Tickets: Coffee Yield Prediction

Group 1: Data Profiling and Understanding

T-01: Profile sensor dataset structure and quality

Profile the sensor-data.csv file. Understand: how many farms, what date range, what readings are collected, what the temporal structure looks like (daily readings, seasonal patterns). Identify any data quality issues: missing readings, gaps in coverage, unexpected values.

Acceptance criteria:

• Farm count, date range, and column summary documented
• Sensor gaps identified with which farms and which time periods
• Temporal structure described (daily readings, seasonal patterns)

T-02: Profile harvest records and link to sensor data

Profile harvest-records.csv.
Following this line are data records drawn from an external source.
-- ==== Sys2Proof/Laws/State.lean ====
section
/-! SUPPORT. One lemma per field per named update of the state: no later proof unfolds a record update. -/

namespace Sys2Proof.Machine

/-! ### The status words of R94 -/

@[simp] theorem RespStatus.code_ok : RespStatus.ok.code = 0#32 := rfl
@[simp] theorem RespStatus.code_badCmd : RespStatus.badCmd.code = 1#32 := rfl
@[simp] theorem RespStatus.code_fatal : RespStatus.fatal.code = 2#32 := rfl

/-! ### `setLs` -/

@[simp] theorem State.setLs_params (s : State) (v : Lifecycle) : (s.setLs v).params = s.params := rfl
@[simp] theorem State.setLs_ls (s : State) (v : Lifecycle) : (s.setLs v).ls = v := rfl
@[simp] theorem State.setLs_phase (s : State) (v : Lifecycle) : (s.setLs v).phase = s.phase := rfl
@[simp] theorem State.setLs_count (s : State) (v : Lifecycle) : (s.setLs v).count = s.count := rfl
@[simp] theorem State.setLs_stopReq (s : State) (v : Lifecycle) : (s.setLs v).stopReq = s.stopReq := rfl
@[simp] theorem State.setLs_wrSel (s : State) (v : Lifecycle) : (s.setLs v).wrSel = s.wrSel := rfl
@[simp] theorem State.setLs_speedSum (s : State) (v : Lifecycle) : (s.setLs v).speedSum = s.speedSum := rfl
@[simp] theorem State.setLs_target (s : State) (v : Lifecycle) : (s.setLs v).target = s.target := rfl
@[simp] theorem State.setLs_pwmRange (s : State) (v : Lifecycle) : (s.setLs v).pwmRange = s.pwmRange := rfl
@[simp] theorem State.setLs_drive (s : State) (v : Lifecycle) : (s.setLs v).drive = s.drive := rfl
@[simp] theorem State.setLs_cbEn (s : State) (v : Lifecycle) : (s.setLs v).cbEn = s.cbEn := rfl
@[simp] theorem State.setLs_scanReady (s : State) (v : Lifecycle) : (s.setLs v).scanReady = s.scanReady := rfl
@[simp] theorem State.setLs_err (s : State) (v : Lifecycle) : (s.setLs v).err = s.err := rfl
@[simp] theorem State.setLs_frame (s : State) (v : Lifecycle) : (s.setLs v).frame = s.frame := rfl
@[simp] theorem State.setLs_bank0 (s : State) (v : Lifecycle) : (s.setLs v).bank0 = s.bank0 := rfl
@[simp] theorem State.setLs_bank1 (s : State) (v : Lifecycle) : (s.setLs v).bank1 = s.bank1 := rfl
@[simp] theorem State.setLs_boots (s : State) (v : Lifecycle) : (s.setLs v).boots = s.boots := rfl
@[simp] theorem State.setLs_draws (s : State) (v : Lifecycle) : (s.setLs v).draws = s.draws := rfl
@[simp] theorem State.setLs_trace (s : State) (v : Lifecycle) : (s.setLs v).trace = s.trace := rfl
@[simp] theorem State.setLs_turns (s : State) (v : Lifecycle) : (s.setLs v).turns = s.turns := rfl
@[simp] theorem State.setLs_rx (s : State) (v : Lifecycle) : (s.setLs v).rx = s.rx := rfl
@[simp] theorem State.setLs_answers (s : State) (v : Lifecycle) : (s.setLs v).answers = s.answers := rfl

/-! ### `setPhase` -/

@[simp] theorem State.setPhase_params (s : State) (v : Phase) : (s.setPhase v).params = s.params := rfl
@[simp] theorem State.setPhase_ls (s : State) (v : Phase) : (s.setPhase v).ls = s.ls := rfl
@[simp] theorem State.setPhase_phase (s : State) (v : Phase) : (s.setPhase v).phase = v := rfl
@[simp] theorem State.setPhase_count (s : State) (v : Phase) : (s.setPhase v).count = s.count := rfl
@[simp] theorem State.setPhase_stopReq (s : State) (v : Phase) : (s.setPhase v).stopReq = s.stopReq := rfl
@[simp] theorem State.setPhase_wrSel (s : State) (v : Phase) : (s.setPhase v).wrSel = s.wrSel := rfl
@[simp] theorem State.setPhase_speedSum (s : State) (v : Phase) : (s.setPhase v).speedSum = s.speedSum := rfl
@[simp] theorem State.setPhase_target (s : State) (v : Phase) : (s.setPhase v).target = s.target := rfl
@[simp] theorem State.setPhase_pwmRange (s : State) (v : Phase) : (s.setPhase v).pwmRange = s.pwmRange := rfl
@[simp] theorem State.setPhase_drive (s : State) (v : Phase) : (s.setPhase v).drive = s.drive := rfl
@[simp] theorem State.setPhase_cbEn (s : State) (v : Phase) : (s.setPhase v).cbEn = s.cbEn := rfl
@[simp] theorem State.setPhase_scanReady (s : State) (v : Phase) : (s.setPhase v).scanReady = s.scanReady := rfl
@[simp] theorem State.setPhase_err (s : State) (v : Phase) : (s.setPhase v).err = s.err := rfl
@[simp] theorem State.setPhase_frame (s : State) (v : Phase) : (s.setPhase v).frame = s.frame := rfl
@[simp] theorem State.setPhase_bank0 (s : State) (v : Phase) : (s.setPhase v).bank0 = s.bank0 := rfl
@[simp] theorem State.setPhase_bank1 (s : State) (v : Phase) : (s.setPhase v).bank1 = s.bank1 := rfl
@[simp] theorem State.setPhase_boots (s : State) (v : Phase) : (s.setPhase v).boots = s.boots := rfl
@[simp] theorem State.setPhase_draws (s : State) (v : Phase) : (s.setPhase v).draws = s.draws := rfl
@[simp] theorem State.setPhase_trace (s : State) (v : Phase) : (s.setPhase v).trace = s.trace := rfl
@[simp] theorem State.setPhase_turns (s : State) (v : Phase) : (s.setPhase v).turns = s.turns := rfl
@[simp] theorem State.setPhase_rx (s : State) (v : Phase) : (s.setPhase v).rx = s.rx := rfl
@[simp] theorem State.setPhase_answers (s : State) (v : Phase) : (s.setPhase v).answers = s.answers := rfl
Understand: how many harvest periods, yield ranges per farm, any patterns across farms or seasons. Link the harvest data to the sensor data -- which sensor readings correspond to which harvest.

Acceptance criteria:

• Harvest period count and yield ranges documented
• Relationship between sensor data timeline and harvest periods understood
• Any farm-level patterns or anomalies noted (e.g., variety differences)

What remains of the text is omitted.